■ GIVEN ENTRIES:
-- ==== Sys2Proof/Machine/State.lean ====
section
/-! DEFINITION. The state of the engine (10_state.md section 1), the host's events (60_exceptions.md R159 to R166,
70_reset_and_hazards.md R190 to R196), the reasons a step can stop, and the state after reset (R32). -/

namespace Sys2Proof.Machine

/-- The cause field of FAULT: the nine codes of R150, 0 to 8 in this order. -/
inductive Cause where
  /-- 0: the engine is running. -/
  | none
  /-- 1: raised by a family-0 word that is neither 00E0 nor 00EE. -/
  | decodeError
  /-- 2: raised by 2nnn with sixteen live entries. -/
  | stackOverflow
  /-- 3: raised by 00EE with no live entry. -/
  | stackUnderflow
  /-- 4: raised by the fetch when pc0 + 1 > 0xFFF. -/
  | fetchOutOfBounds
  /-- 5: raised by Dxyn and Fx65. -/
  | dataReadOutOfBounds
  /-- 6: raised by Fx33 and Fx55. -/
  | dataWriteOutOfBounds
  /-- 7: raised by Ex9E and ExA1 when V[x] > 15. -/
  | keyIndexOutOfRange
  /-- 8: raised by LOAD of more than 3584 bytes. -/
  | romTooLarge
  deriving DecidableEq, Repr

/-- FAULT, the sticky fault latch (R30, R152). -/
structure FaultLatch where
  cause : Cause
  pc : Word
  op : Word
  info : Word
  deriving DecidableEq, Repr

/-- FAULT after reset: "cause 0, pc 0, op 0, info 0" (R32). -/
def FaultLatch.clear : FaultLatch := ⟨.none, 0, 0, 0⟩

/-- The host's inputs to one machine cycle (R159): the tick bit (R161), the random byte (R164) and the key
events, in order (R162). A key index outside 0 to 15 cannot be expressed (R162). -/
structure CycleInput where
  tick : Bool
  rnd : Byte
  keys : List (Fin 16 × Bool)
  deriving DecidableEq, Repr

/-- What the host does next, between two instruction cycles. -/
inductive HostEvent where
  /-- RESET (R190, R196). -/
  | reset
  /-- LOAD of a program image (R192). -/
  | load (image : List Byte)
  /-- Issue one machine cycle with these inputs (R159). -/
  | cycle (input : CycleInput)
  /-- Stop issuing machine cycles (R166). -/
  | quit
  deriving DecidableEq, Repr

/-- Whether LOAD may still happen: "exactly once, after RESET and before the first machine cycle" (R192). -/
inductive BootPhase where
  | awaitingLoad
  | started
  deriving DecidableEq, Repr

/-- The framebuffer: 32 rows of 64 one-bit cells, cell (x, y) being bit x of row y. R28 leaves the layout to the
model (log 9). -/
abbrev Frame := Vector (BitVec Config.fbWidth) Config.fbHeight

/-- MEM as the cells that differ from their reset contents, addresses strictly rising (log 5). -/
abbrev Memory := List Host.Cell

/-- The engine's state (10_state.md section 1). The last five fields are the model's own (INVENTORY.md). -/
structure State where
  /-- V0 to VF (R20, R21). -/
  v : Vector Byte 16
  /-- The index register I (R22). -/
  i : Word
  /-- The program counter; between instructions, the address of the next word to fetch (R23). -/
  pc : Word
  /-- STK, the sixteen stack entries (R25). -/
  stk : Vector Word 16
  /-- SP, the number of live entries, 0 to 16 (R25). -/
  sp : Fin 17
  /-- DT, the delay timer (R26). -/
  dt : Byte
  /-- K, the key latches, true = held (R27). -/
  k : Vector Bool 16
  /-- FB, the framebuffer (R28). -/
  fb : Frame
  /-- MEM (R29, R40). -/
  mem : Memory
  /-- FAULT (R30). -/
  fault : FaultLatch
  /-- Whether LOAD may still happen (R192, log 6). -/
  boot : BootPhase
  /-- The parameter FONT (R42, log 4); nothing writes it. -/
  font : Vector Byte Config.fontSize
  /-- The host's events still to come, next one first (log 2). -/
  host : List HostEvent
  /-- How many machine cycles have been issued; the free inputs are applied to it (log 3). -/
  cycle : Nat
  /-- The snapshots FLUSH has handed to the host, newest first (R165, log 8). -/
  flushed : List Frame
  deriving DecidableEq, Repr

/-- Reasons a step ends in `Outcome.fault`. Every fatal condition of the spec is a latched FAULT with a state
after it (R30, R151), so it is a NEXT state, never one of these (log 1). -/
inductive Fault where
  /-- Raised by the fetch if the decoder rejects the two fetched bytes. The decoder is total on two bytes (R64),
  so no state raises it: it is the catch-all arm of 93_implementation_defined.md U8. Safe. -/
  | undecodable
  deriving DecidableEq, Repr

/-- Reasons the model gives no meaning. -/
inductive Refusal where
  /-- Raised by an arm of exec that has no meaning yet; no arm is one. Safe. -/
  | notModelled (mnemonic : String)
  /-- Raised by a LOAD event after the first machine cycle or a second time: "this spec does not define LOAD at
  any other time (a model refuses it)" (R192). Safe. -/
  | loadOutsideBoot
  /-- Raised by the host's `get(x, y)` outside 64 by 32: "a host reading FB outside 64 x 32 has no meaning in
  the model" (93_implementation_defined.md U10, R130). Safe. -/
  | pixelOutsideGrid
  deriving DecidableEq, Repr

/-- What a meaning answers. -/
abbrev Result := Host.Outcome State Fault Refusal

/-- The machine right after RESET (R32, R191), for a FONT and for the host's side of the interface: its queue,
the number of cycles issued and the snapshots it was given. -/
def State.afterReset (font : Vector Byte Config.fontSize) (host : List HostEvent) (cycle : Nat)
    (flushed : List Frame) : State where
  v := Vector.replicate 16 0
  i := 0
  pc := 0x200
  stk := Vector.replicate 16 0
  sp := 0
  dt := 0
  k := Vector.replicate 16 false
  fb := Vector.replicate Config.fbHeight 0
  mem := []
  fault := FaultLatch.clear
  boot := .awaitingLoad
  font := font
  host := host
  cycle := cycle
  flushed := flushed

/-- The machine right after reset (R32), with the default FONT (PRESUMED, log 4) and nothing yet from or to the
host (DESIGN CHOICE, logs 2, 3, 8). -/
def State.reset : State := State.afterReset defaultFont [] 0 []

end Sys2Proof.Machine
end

■ WHAT IS NEEDED: All lines above with "that" in them should be returned.

■ RESPONSE:
  /-- 1: raised by a family-0 word that is neither 00E0 nor 00EE. -/
/-- MEM as the cells that differ from their reset contents, addresses strictly rising (log 5). -/
  /-- Raised by an arm of exec that has no meaning yet; no arm is one. Safe. -/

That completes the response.